Read The Redemption of Alexander Seaton Online

Authors: S.G. MacLean

Tags: #Mystery, #Historical

The Redemption of Alexander Seaton (27 page)

BOOK: The Redemption of Alexander Seaton
3.59Mb size Format: txt, pdf, ePub
ads

I conceded that there was some sense in what the laird reasoned, but it seemed to me that he deliberately did not mention the maps; that he was drawing me to his point instead. I held the document up. ‘You think he came to do this?’ I asked.

His voice was low and he spoke slowly, not looking at me. ‘I think he may have done,’ he said, ‘and that if he did, he was killed for it.’ His words hung in the air a moment, and then he changed his tack. ‘But tell me also, Mr Seaton; where was the body found?’

I swallowed and looked at him directly. ‘The body was found in my schoolroom, sprawled across my desk.’

He nodded, and seemed satisfied. It was as I had thought: I had been asked the question as a test of my honesty and trustworthiness. Robert Gordon had known exactly where the body of Patrick Davidson had been found. I wondered what else he knew. The singing and laughter from the dining hall was becoming louder. A voice called out ‘Gray Steel’ and the sounds of clapping and the stamping of feet was followed by the dragging noise of furniture being cleared from the floor for dancing. Straloch crossed the room and shut tight the door, which until then had been left a little ajar. ‘How did he come to be there?’

I swallowed. ‘He was brought there.’

He was watching me closely now. ‘By whom?’

I had no reason that I knew to distrust the laird of Straloch, but neither was I content to tell him all I knew. ‘For their own protection, I cannot tell you.’

‘The killer?’

I shook my head. ‘No, I am certain of that. Those who found him saw the state he was in and sought to help him. They had seen me entering the schoolhouse shortly before, and thought I would not yet have been abed, or at least asleep. They left him there. I knew nothing of it till morning. He was dead then.’

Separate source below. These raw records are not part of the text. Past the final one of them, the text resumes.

/-- Settles O16: each of the cases where those before it do not apply. -/
theorem engineRequestIsAnsweredByTheSixCases : Obligations.EngineRequestIsAnsweredByTheSixCases := by
  intro o n s first ofService ready targetless isOff holding
  have first_of {p : Engine → Bool} {q : Engine → Prop} (hq : ∀ x, p x = true ↔ q x) {e : EngineId}
      (h : first q e) : s.engineWhere p = some e :=
    engineWhere_eq_some_iff.2 ⟨(hq _).2 h.1, fun d hd => by simpa [← hq] using h.2 d hd⟩
  have none_of {p : Engine → Bool} {q : Engine → Prop} (hq : ∀ x, p x = true ↔ q x)
      (h : ∀ e, ¬ q (s.engine e)) : s.engineWhere p = none :=
    engineWhere_eq_none_iff.2 fun e => by simpa [← hq] using h e
  refine ⟨fun e he => obtainEngine_bound (boundEngine_eq_some_iff.2 he), fun hbound => ?_⟩
  replace hbound := boundEngine_eq_none_iff.2 hbound
  refine ⟨fun e he => obtainEngine_ready hbound (first_of Engine.isReady_iff he), fun hready => ?_⟩
  replace hready := none_of Engine.isReady_iff hready
  refine ⟨fun e d he hd => obtainEngine_freeWarming hbound hready (first_of Engine.isFreeWarming_iff he) hd,
    fun hfree => ?_⟩
  replace hfree := none_of Engine.isFreeWarming_iff hfree
  refine ⟨fun e he => obtainEngine_off hbound hready hfree (first_of Engine.isOff_iff he), fun hoff => ?_⟩
  rw [obtainEngine_wait hbound hready hfree (none_of Engine.isOff_iff hoff), joinWait_eq]

end Sys2Proof.Machine
end

section
/-! PROOF. Parities in use and the promotion of pending keys; the release of an engine; and the deadlines of the
engines (R55, R57, R63, R64, R71 to R74; O17). -/

namespace Sys2Proof.Machine

/-! ## Parities in use and promotion (R55, R57) -/

theorem parityInUse_iff_active (s : State) (g : Nat) (p : Parity) :
    s.parityInUse g p = true ↔ ∃ e n noKeyAt r, s.engine e = .active n (some p) noKeyAt ∧
      s.service n = some r ∧ r.keyGroup = some g := by
  have hdecodes (x : Engine) (n : Nat) : x.decodes = some (n, p) ↔ ∃ noKeyAt, x = .active n (some p) noKeyAt := by
    unfold Engine.decodes
    split <;> simp_all
  simp only [parityInUse_iff, hdecodes, State.groupOf, Option.bind_eq_some_iff]
  grind

theorem length_promoteFrom (used : Nat → Parity → Bool) (g : Nat) (ks : List KeyGroup) :
    (promoteFrom used g ks).length = ks.length := by
  induction ks generalizing g with
  | nil => rfl
  | cons k ks ih => simp [promoteFrom, ih]

theorem keyGroup_of_getElem? {s : State} {g : Nat} {k : KeyGroup} (h : s.keys[g]? = some k) : s.keyGroup g = k := by
  simp [State.keyGroup, h]

/-- A pending key of a parity that is not in use becomes current, and none is pending. -/
theorem slot_promoteKeys (s : State) (g : Nat) (p : Parity) :
    (s.promoteKeys.keyGroup g).slot p =
      if s.parityInUse g p then (s.keyGroup g).slot p else ((s.keyGroup g).slot p).promote := by
  rw [keyGroup_promoteKeys]
  cases p <;> rfl

theorem KeySlot.promote_eq (k : KeySlot) : k.promote = if k.pending = none then k else ⟨k.pending, none⟩ := by
  unfold KeySlot.promote
  cases h : k.pending <;> simp

theorem promoteKeys_promotes (s : State) :
    ∃ keys, s.promoteKeys = { s with keys := keys } ∧ keys.length = s.keys.length ∧
      ∀ (g : Nat) (k k' : KeyGroup), s.keys[g]? = some k → keys[g]? = some k' →
        k'.inFlight = k.inFlight ∧ k'.next = k.next ∧
        ∀ p, ((k.slot p).pending ≠ none → s.parityInUse g p = false → k'.slot p = ⟨(k.slot p).pending, none⟩) ∧
          (((k.slot p).pending = none ∨ s.parityInUse g p = true) → k'.slot p = k.slot p) := by
  refine ⟨_, rfl, length_promoteFrom .., fun g k k' hk hk' => ?_⟩
  replace hk := keyGroup_of_getElem? hk
  replace hk' : s.promoteKeys.keyGroup g = k' := keyGroup_of_getElem? hk'
  have hgroup := keyGroup_promoteKeys s g
  rw [hk, hk'] at hgroup
  refine ⟨by rw [hgroup]; rfl, by rw [hgroup]; rfl, fun p => ?_⟩
  have hslot := slot_promoteKeys s g p
  rw [hk, hk', KeySlot.promote_eq] at hslot
  refine ⟨fun hpending huse => ?_, fun h => ?_⟩
  · simpa [hpending, huse] using hslot
  · rcases h with h | h <;> simpa [h] using hslot
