-- ==== Sys2Proof/Syntax.lean ====
section
/-! DEFINITION. The commands of the block: one constructor for each row of the spec's table of operations and events. `t` is the instant of the
command in fine ticks from the start of the present beat; `h` brings the instant, session, tag and seal of a host message. -/

namespace Sys2Proof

‘Why did they not call for you?’

‘They did not wish to be discovered themselves.’ I had given away too much already. Mary Dawson was out of the country, and safe now, but her sister Janet might not yet have gained a sanctuary. The laird, sensing my reluctance, did not press me further. He changed his line of questioning a little.

‘They tell me he was murdered on the night of the great storm. We were battered here for many hours, and lost some trees in the park there. On such a night there cannot have been many abroad. These Samaritans of yours, they saw no one else?’

Since he would not leave it I would lie. ‘No.’

‘And there is nothing, in your past or his, nothing in these maps, that links you in some way to Patrick Davidson or his fate?’

The sensation of fear began to creep through me, and I could feel a coldness under my skin. ‘I know of nothing.’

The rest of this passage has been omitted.